• [Assignment]:
The entries that follow include a run beginning at the line with "(movArgs form) s" and ending at the line with "(lrArgs form) s"; restate that run word for word and leave the rest out.

• [Task data]:

-- Opening Marker --

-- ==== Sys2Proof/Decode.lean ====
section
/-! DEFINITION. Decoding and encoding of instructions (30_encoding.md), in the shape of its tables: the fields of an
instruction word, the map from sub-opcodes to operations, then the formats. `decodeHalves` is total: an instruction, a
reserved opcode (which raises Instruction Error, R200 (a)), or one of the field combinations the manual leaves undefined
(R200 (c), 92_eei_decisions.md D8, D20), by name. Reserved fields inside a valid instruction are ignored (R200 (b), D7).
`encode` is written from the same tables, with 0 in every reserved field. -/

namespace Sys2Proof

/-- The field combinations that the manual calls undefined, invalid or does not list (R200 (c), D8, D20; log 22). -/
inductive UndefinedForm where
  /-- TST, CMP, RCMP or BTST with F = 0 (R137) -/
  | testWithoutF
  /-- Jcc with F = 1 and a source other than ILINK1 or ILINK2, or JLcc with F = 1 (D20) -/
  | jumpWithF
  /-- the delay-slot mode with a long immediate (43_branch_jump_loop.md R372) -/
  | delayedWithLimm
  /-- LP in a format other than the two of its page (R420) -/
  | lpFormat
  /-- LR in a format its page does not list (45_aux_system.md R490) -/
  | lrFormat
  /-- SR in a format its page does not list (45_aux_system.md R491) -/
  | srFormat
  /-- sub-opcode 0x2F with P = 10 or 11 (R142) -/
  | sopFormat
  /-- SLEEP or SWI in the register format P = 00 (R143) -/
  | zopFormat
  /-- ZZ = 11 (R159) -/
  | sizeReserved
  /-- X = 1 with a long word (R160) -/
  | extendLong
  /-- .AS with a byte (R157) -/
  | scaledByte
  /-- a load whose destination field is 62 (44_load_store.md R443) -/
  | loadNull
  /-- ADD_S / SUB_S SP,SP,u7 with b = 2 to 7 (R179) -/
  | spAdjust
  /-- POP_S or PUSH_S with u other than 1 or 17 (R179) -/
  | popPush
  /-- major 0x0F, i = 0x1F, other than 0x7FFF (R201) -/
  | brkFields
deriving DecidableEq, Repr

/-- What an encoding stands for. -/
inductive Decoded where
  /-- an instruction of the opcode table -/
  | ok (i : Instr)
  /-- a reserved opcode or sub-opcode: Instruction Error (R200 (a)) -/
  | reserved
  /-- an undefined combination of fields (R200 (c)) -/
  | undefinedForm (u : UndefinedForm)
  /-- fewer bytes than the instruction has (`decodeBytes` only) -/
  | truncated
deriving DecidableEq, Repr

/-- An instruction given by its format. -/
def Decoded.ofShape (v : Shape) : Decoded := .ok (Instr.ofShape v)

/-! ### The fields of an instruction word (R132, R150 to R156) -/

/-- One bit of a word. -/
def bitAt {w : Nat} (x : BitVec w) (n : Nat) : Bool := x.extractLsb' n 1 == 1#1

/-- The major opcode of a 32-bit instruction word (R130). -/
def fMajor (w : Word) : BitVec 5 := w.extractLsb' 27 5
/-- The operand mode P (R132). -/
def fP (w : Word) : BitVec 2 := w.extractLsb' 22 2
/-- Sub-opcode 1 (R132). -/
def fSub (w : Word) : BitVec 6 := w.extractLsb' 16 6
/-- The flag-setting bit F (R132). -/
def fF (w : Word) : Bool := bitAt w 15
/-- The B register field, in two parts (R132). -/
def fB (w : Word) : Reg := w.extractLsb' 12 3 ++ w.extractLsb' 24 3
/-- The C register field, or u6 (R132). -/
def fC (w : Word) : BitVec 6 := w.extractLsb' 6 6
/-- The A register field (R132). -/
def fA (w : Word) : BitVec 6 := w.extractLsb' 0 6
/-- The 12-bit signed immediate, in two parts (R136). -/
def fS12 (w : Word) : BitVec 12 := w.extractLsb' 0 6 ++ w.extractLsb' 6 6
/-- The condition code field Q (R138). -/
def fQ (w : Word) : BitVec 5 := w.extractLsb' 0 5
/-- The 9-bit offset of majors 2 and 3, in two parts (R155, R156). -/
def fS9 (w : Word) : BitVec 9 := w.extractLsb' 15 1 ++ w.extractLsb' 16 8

-- Closing Marker --
-- Opening Marker --

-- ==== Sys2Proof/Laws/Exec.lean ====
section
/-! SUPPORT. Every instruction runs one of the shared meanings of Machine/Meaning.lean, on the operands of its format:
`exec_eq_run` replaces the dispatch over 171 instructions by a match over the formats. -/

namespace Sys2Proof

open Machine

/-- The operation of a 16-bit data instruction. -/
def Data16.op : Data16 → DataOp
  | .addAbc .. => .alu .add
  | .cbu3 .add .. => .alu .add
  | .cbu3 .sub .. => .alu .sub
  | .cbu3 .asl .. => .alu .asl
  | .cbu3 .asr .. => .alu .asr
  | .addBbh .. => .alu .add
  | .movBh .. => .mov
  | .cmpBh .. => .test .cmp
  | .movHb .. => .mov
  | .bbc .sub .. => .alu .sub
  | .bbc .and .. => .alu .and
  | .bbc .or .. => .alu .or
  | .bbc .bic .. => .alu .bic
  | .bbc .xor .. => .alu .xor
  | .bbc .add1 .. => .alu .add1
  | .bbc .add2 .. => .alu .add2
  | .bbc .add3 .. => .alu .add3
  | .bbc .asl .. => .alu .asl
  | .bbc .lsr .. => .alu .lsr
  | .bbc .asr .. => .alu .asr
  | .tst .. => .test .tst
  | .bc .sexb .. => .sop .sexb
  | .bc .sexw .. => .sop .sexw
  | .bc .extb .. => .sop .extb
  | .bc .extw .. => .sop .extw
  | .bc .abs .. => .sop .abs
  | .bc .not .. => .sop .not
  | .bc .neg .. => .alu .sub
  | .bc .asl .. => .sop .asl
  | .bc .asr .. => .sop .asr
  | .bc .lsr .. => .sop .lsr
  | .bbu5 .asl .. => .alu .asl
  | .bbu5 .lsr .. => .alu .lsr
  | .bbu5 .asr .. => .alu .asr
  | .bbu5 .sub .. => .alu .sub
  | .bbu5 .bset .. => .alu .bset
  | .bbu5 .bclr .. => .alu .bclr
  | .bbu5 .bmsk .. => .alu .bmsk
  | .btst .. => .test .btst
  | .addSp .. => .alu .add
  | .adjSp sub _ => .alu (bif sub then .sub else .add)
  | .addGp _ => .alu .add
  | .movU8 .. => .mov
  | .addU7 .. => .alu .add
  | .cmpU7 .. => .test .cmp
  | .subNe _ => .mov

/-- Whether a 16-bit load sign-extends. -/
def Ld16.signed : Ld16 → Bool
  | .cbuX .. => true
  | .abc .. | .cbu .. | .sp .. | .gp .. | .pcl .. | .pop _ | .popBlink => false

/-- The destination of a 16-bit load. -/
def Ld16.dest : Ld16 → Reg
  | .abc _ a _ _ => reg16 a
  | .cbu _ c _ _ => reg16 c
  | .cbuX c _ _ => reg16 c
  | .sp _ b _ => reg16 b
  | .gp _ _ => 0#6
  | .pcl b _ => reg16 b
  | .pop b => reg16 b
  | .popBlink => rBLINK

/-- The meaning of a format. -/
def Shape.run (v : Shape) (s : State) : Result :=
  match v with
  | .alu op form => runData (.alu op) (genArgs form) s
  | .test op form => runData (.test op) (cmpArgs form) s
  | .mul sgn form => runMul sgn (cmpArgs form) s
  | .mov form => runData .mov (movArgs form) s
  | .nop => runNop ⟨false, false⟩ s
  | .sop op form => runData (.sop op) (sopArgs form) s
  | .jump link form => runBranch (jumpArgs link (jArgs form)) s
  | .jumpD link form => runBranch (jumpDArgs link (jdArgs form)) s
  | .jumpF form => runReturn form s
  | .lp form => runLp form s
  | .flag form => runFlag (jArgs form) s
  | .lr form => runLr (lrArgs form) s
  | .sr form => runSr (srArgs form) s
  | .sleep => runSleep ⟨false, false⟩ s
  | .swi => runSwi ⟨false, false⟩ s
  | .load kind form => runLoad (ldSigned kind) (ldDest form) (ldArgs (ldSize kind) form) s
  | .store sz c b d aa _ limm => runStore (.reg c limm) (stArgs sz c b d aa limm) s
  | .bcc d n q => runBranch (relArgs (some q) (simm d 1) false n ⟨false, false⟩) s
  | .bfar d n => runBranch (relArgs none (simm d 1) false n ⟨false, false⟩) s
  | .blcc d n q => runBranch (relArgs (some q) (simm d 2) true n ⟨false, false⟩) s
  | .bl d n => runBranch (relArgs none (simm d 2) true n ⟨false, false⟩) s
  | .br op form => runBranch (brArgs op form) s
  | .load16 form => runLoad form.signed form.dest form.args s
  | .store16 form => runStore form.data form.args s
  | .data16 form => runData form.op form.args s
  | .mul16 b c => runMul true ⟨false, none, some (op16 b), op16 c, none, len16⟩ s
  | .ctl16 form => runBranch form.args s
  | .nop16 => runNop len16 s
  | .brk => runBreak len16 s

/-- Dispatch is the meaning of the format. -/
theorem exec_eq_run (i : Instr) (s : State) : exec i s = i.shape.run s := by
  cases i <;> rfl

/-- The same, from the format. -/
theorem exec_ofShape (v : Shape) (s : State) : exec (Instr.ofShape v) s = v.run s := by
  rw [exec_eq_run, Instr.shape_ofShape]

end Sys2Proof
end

-- Closing Marker --

• [Response]:
  | .mov form => runData .mov (movArgs form) s
  | .nop => runNop ⟨false, false⟩ s
  | .sop op form => runData (.sop op) (sopArgs form) s
  | .jump link form => runBranch (jumpArgs link (jArgs form)) s
  | .jumpD link form => runBranch (jumpDArgs link (jdArgs form)) s
  | .jumpF form => runReturn form s
  | .lp form => runLp form s
  | .flag form => runFlag (jArgs form) s
  | .lr form => runLr (lrArgs form) s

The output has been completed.